### Work instruction
Return each line below holding the string "strong".

### Task material
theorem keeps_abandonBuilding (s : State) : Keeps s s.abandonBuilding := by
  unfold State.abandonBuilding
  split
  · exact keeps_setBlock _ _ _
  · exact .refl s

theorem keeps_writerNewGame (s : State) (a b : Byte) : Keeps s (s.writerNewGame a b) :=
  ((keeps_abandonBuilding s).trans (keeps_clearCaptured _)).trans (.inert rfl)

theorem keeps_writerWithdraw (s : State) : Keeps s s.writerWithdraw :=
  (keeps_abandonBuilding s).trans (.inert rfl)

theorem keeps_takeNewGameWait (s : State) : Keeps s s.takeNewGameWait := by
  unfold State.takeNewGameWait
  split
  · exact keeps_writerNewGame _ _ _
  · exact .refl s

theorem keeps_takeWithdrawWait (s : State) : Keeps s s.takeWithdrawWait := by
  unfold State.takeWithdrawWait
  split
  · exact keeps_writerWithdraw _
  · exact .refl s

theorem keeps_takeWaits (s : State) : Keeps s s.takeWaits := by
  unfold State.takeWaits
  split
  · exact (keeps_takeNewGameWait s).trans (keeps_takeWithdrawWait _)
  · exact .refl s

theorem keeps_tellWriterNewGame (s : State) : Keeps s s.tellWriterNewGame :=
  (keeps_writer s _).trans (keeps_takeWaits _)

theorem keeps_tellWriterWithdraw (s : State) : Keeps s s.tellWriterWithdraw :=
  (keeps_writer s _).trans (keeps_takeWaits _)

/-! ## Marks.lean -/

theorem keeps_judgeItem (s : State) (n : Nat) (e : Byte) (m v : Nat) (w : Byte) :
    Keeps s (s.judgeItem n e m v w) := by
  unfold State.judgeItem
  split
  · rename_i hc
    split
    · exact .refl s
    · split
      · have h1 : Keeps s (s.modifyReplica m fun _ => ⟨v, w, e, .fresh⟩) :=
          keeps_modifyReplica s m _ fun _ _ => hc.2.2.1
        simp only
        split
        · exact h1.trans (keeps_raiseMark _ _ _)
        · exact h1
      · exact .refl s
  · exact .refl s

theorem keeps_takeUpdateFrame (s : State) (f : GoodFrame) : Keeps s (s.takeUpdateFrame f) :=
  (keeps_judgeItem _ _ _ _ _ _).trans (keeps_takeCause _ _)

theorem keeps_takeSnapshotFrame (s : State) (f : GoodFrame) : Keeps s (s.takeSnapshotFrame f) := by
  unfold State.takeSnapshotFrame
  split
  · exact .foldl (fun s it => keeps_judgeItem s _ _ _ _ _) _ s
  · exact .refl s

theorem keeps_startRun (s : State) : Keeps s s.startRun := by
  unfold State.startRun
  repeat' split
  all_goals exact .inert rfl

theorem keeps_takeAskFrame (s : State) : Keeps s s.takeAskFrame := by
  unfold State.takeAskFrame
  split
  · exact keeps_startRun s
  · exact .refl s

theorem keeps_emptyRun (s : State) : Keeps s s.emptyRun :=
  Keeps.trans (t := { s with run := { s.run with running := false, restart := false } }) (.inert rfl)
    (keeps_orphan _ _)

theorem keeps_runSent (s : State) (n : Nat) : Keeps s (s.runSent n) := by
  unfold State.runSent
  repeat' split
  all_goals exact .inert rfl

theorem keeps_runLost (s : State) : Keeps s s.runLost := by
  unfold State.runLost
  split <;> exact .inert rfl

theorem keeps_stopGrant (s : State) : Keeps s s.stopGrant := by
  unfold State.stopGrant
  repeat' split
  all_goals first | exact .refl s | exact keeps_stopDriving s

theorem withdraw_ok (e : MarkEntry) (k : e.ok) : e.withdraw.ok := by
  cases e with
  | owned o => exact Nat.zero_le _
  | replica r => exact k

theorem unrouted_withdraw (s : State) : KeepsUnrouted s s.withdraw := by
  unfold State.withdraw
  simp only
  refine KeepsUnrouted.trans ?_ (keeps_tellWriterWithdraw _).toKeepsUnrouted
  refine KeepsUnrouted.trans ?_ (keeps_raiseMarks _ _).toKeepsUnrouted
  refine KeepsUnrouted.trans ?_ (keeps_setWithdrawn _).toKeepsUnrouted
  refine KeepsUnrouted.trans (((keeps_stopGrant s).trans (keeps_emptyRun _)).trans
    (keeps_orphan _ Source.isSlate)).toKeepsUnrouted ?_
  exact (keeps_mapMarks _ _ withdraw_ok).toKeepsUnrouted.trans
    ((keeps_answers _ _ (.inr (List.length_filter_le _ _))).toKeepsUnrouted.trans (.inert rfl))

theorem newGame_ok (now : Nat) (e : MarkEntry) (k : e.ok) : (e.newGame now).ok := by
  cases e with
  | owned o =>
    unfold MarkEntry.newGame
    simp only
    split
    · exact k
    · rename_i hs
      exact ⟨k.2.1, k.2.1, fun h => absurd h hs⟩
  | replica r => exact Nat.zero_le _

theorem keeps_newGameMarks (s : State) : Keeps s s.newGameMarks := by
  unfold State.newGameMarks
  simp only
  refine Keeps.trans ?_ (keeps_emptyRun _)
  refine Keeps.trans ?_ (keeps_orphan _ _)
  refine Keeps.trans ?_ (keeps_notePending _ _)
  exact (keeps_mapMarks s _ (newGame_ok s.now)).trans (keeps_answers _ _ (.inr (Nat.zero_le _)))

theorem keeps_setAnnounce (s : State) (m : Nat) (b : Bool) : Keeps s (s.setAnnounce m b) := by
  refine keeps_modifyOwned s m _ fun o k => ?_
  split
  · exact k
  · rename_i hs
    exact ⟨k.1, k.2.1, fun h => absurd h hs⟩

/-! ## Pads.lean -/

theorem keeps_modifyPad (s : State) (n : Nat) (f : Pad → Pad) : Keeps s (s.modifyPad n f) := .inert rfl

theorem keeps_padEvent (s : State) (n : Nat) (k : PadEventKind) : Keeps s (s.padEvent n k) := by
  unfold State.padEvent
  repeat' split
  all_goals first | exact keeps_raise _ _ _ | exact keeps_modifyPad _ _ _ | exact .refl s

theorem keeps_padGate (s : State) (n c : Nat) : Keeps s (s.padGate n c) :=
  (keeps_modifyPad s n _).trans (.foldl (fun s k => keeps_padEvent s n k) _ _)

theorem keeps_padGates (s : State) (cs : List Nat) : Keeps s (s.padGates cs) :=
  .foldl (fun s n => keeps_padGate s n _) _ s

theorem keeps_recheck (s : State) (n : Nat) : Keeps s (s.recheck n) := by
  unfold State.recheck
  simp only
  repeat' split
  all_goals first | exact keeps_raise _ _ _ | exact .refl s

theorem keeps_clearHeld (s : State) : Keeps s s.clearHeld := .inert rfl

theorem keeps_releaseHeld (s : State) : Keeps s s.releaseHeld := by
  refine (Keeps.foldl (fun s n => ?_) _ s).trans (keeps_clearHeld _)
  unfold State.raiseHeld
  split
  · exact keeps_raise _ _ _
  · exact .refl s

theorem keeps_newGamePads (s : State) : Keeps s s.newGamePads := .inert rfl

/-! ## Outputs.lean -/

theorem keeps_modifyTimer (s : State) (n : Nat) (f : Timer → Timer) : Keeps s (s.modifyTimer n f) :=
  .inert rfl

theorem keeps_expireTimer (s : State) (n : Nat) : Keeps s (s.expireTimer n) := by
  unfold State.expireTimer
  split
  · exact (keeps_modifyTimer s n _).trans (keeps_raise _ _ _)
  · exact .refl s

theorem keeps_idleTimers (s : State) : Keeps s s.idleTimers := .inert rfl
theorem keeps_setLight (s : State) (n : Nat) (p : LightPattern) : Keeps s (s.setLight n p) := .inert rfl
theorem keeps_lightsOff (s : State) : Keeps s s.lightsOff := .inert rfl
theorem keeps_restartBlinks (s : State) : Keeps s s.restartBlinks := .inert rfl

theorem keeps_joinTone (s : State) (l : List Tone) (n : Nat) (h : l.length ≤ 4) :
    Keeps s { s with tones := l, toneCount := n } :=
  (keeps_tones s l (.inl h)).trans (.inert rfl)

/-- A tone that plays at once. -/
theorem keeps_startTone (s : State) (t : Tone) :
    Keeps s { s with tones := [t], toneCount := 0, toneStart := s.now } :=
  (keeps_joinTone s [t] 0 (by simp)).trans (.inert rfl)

...

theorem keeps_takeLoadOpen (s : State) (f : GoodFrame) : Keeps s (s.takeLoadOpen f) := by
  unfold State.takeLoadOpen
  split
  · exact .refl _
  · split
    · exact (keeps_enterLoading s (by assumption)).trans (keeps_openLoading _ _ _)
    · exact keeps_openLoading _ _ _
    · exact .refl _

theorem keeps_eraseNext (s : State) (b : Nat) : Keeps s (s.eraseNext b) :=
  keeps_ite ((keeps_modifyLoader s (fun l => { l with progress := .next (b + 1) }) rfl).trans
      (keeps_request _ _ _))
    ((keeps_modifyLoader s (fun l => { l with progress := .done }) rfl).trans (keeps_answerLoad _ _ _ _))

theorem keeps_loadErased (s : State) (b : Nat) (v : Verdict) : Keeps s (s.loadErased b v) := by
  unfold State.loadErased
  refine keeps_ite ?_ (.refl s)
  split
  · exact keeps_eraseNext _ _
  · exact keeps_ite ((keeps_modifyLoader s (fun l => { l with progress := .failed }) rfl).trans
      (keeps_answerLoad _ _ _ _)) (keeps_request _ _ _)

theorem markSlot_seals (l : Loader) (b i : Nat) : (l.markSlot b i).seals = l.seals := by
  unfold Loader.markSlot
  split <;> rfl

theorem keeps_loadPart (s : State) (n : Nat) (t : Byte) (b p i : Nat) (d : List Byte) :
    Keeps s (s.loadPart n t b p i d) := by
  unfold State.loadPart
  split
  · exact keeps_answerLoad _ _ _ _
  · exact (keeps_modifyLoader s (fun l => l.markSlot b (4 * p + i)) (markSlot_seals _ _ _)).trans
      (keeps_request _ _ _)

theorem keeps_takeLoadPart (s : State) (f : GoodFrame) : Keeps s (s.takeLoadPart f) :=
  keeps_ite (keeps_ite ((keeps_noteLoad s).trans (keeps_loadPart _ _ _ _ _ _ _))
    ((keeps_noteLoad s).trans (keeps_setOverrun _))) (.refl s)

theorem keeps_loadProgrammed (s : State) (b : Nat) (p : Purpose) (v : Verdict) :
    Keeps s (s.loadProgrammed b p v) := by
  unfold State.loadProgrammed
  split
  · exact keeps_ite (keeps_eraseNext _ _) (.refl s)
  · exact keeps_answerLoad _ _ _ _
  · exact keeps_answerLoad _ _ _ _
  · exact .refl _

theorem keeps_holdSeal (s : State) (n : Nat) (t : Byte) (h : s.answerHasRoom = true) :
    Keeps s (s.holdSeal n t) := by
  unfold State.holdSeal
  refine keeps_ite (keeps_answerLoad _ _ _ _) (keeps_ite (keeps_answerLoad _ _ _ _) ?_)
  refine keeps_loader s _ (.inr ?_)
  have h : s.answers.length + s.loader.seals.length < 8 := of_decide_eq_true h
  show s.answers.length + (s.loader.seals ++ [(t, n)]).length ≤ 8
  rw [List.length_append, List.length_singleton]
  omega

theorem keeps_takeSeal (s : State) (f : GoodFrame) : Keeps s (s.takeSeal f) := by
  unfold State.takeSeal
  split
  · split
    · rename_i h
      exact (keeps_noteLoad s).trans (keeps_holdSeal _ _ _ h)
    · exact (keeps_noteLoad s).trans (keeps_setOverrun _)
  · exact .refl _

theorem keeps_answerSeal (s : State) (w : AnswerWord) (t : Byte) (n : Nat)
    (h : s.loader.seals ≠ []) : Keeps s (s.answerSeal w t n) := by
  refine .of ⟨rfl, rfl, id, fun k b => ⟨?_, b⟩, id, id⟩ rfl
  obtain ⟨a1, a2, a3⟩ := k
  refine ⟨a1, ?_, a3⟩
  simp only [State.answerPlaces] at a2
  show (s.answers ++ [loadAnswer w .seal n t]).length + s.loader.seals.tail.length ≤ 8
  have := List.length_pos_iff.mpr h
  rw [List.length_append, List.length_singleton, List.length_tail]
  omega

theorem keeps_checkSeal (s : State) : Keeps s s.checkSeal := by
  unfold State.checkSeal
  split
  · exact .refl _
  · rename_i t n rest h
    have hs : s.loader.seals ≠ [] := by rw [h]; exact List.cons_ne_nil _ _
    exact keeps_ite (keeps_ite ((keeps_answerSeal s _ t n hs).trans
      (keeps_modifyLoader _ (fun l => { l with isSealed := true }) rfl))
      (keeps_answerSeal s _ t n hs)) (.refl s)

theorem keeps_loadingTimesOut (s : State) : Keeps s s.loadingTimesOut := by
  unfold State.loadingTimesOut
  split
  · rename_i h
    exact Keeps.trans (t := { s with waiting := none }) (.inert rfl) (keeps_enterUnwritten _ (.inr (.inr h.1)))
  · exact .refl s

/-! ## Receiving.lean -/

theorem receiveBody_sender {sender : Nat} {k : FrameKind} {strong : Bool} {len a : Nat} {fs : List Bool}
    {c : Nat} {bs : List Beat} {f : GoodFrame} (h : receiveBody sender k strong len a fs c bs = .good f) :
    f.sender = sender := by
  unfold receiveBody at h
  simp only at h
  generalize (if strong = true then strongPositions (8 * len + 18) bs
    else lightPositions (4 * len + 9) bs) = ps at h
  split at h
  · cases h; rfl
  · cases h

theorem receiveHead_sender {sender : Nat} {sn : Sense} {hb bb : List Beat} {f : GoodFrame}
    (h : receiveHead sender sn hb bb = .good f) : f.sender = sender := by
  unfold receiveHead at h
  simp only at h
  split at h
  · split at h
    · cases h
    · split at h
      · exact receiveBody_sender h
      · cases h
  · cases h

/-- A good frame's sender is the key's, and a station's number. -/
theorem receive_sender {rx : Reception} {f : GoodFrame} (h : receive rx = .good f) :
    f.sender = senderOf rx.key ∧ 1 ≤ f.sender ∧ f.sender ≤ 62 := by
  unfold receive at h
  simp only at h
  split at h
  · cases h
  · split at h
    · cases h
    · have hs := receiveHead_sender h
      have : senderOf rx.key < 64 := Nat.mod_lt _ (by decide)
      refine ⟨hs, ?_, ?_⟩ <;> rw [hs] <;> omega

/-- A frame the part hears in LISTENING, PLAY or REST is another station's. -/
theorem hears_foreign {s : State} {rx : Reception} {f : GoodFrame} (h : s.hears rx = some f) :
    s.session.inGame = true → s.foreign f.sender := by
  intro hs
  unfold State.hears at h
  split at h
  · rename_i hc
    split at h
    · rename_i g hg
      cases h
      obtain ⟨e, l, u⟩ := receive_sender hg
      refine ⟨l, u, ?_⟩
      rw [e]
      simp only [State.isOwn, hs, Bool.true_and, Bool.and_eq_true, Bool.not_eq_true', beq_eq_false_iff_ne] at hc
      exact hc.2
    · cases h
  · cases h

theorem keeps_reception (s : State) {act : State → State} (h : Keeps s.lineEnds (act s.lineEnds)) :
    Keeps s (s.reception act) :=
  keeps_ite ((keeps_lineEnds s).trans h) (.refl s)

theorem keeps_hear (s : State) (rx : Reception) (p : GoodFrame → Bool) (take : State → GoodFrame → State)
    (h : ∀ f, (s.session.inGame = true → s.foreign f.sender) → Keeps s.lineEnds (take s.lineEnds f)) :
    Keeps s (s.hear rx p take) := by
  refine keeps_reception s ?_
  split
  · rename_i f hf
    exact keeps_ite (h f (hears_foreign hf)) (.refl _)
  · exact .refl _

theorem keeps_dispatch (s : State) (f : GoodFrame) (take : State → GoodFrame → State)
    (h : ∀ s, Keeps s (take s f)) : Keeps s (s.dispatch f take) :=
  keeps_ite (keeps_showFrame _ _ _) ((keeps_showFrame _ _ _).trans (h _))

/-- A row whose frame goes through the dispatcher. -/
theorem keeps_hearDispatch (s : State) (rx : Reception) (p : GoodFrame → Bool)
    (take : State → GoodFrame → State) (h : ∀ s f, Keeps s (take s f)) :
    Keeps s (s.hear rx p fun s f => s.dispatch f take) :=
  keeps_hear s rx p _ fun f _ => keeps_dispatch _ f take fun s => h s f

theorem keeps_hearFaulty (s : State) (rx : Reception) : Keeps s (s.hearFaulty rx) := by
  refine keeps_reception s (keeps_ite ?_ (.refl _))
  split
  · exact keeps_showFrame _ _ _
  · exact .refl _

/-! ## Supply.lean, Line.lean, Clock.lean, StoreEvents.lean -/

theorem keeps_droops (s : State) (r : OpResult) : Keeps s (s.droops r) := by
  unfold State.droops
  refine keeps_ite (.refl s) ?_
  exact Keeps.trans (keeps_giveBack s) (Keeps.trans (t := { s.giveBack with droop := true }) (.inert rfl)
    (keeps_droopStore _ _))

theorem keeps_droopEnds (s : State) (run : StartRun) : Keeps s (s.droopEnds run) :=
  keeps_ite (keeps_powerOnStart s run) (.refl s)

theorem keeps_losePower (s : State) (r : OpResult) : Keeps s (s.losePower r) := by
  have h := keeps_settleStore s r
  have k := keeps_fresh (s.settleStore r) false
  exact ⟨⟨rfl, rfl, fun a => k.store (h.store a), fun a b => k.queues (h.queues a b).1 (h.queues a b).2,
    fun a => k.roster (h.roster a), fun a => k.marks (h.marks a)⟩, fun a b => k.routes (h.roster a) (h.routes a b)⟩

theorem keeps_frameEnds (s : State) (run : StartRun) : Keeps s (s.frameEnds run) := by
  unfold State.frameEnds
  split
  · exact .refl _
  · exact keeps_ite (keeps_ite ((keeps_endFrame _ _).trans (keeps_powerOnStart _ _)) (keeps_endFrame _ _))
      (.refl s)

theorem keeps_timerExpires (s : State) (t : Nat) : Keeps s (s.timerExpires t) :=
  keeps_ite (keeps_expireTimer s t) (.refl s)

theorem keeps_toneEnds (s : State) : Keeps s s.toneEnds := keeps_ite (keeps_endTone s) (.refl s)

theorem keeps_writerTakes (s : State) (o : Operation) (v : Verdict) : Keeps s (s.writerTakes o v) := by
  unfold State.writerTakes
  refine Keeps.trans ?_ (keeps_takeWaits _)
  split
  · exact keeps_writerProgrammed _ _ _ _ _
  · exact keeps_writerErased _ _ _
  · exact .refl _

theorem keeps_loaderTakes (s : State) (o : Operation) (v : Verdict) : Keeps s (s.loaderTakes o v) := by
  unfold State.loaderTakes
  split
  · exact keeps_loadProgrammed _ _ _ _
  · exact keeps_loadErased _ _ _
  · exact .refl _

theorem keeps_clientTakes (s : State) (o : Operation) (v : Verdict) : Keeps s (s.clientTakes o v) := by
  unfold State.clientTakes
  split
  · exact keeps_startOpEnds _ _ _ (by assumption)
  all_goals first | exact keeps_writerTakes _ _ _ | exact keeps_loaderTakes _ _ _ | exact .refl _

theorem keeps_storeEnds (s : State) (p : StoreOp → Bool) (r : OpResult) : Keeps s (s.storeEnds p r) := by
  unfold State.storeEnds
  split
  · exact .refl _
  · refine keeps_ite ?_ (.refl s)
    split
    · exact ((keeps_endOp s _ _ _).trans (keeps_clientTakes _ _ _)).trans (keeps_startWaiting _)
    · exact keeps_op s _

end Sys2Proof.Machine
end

### Answer space
theorem receiveBody_sender {sender : Nat} {k : FrameKind} {strong : Bool} {len a : Nat} {fs : List Bool}
    {c : Nat} {bs : List Beat} {f : GoodFrame} (h : receiveBody sender k strong len a fs c bs = .good f) :
  generalize (if strong = true then strongPositions (8 * len + 18) bs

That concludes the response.